Data supplied:
-- ==== Sys2Proof/Decode.lean ====
section
/-!
DEFINITION. Commands and words: no row of the table of operations and events has bits, so no word
spells a command.
-/

namespace Sys2Proof

/-- The command that the bits of a word spell: none, since no row of the table gives bits. -/
def decodeTableWord (_nbits _w : Nat) : Option Instr := none

end Sys2Proof
end

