-- ==== Sys2Proof/Machine/State.lean ====
section
/-!
DEFINITION. The machine's state as plain data: everything the spec gives the package,
the queue of waiting commands, and the state after reset.
-/

namespace Sys2Proof.Machine

/-- Why the machine can stop with a fault. Nothing in this model raises one: the package reports
every error by a status or a fault event (R343). -/
inductive Fault where
  /-- Raised by no command; kept so that a stop can be named if a later repair needs one. Safe. -/
  | impossible
  deriving DecidableEq, Repr

/-- Why a command has no meaning. -/
inductive Refusal where
  /-- Raised by an arm of the dispatch that is not modelled yet. Safe: nothing runs. -/
  | notModelled (mnemonic : String)
  deriving DecidableEq, Repr

/-- The access codes of R9. -/
inductive Acc where
  | rw | ro | w1c | wo | rts | rac
  deriving DecidableEq, Repr

/-- A register field of a page: byte offset of its register, low bit, width, access code, reset
value. -/
structure Fld where
  off   : Nat
  lo    : Nat
  w     : Nat
  acc   : Acc
  reset : Nat
  deriving DecidableEq, Repr

/-! ### Memory system -/

/-- A job memory window entry (R165); base and size in units of 64 KiB. -/
structure Jw where
  valid : Bool := false
  base  : Nat := 0
  units : Nat := 0
  job   : Nat := 0
  deriving DecidableEq, Repr

/-- An entry of the sector table of a memory gateway (R183). -/
structure SectorEntry where
  addr  : Nat
  count : Nat
  deriving DecidableEq, Repr

/-- Why a channel is held (R191). -/
inductive HoldKind where
  | retrain | softRepair (row : Nat)
  /-- a CHANNEL test (R367) -/
  | test
  deriving DecidableEq, Repr

/-- Where traffic comes from (R17, R18): a die; what lies at a Caldera half: its host port, its Geyser, its
collective engine; or the fabric, whose ports draw on OE dies of both halves (R216). -/
inductive Source where
  | die (d : Nat)
  | half (h : Nat)
  | fabric
  deriving DecidableEq, Repr

/-- A store of bytes of one sector that its source has issued and that waits for an edge on its path (R17,
R18, R207). -/
structure Posted where
  src   : Source
  bytes : List (Nat × Byte)
  deriving DecidableEq, Repr

/-- An access to a sector, or to a granule, that waits at its controller (R175, R191): its reader, none for
a write, the bytes that a write writes, the symbols in error that its sectors hold, and when it came on the
model's clock (R406). Where its effect stands already, `turns` are the directions that the bus takes for it, 1
read and 2 write. -/
structure Access where
  addr    : Nat
  reader  : Option Reader
  bytes   : List (Nat × Byte) := []
  symbols : List Nat := []
  since   : Nat := 0
  turns   : List Nat := []
  deriving DecidableEq, Repr
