/-- Grants that are over and have all their returns are gone. -/
def dropSpent (cs : List Credit) : List Credit := cs.filter (fun c => !(c.ended && c.left = 0))

/-- A chunk of a bucket of `chunks` chunks is sent: it spends a credit of the first grant that is not over, and
the last one ends that grant (R261). -/
def spendCredit (s : State) (job group bucket node chunks : Nat) (last : Bool) : State :=
  let f (c : Credit) : Credit :=
    if last then { c with n := 0, ended := true, left := chunks - c.back } else { c with n := c.n - 1 }
  let cs := updFirst (fun c => isCredit job group bucket node c && !c.ended) f s.credits
  { s with credits := dropSpent cs }

/-- A credit comes back: for the first grant with returns still to come. One of a grant that is over is of no
use. -/
def backCredit (s : State) (job group bucket node : Nat) : State :=
  let f (c : Credit) : Credit :=
    if c.ended then { c with left := c.left - 1 } else { c with n := c.n + 1, back := c.back + 1 }
  let cs := updFirst (isCredit job group bucket node) f s.credits
  { s with credits := dropSpent cs }

/-! ### Delivery (R264, R281, R282) -/

/-- Where the chunk of a bucket is written at this rank (R281): none where another rank owns it. -/
def resultPlace (s : State) (c : Cq) (w b chunk : Nat) : Option Nat :=
  match (myBuckets s c w c.rank).idxOf? b with
  | some k => some (qdDst w + (k * qdChunks w + chunk) * chunkBytes)
  | none => none

/-- The RESULT packet of a chunk to rank `r` of tree `t`. -/
def resultPkt (s : State) (c : Cq) (t r tag b chunk : Nat) (exps data : List Byte) : Packet :=
  { queuePkt s c 3 (posAt s c t r) with
    node := 0x3000, tag := tag, bucket := b, chunk := chunk, len := 32, exps := exps, payload := data }

/-- Rank in tree `t` of its root's host. -/
def rootHost (c : Cq) : Nat :=
  let n := rootNode c.members c.fan
  if n.1 = 0 then n.2 else hostRank n.1 n.2 c.fan

/-- The reduction of a queue that covers a bucket: the first started and unfinished one. -/
def opForBucket (c : Cq) (b : Nat) : Option Op :=
  c.ops.find? (fun o => o.started && !o.ready && isReduction (qdOp o.desc) &&
    qdFirst o.desc ≤ b && b ≤ qdLast o.desc)

/-- Is an operation of a queue still to take results? -/
def takesResults (s : State) (q id : Nat) : Bool := (opOf s q id).any (fun o => !o.ready)

/-- A result chunk is written here if this rank is to have it, and an all-reduce's is forwarded down the
delivery tree (R282). -/
def takeResult (s : State) (q : Nat) (o : Op) (b chunk : Nat) (exps data : List Byte) : State :=
  let c := cqOf s q
  let w := o.desc
  let t := b % c.trees
  if !ownersOk s c w then finishOp s q o.id stMalformed else
  let s := match (if takesResults s q o.id then resultPlace s c w b chunk else none) with
    | some a =>
      let s := storeBoth s (engineSource q) a (chunkToBytes exps data)
      updOp s q o.id (fun o => { o with rx := mset 0 o.rx 0 (mget 0 o.rx 0 + 1) })
    | none => s
  let s := if qdOp w = 5 then
      match rankAt s c t (myPos s) with
      | some r => forEach (treeChildren c.members r (rootHost c)) s (fun s k =>
          sendPkt s (resultPkt s c t k o.num b chunk exps data))
      | none => s
    else s
  checkFinished s q o.id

Work request:
Retrieve each line from the records above where the word "Raised" occurs.

Result below:
  /-- Raised by no command; kept so that a stop can be named if a later repair needs one. Safe. -/
  /-- Raised by an arm of the dispatch that is not modelled yet. Safe: nothing runs. -/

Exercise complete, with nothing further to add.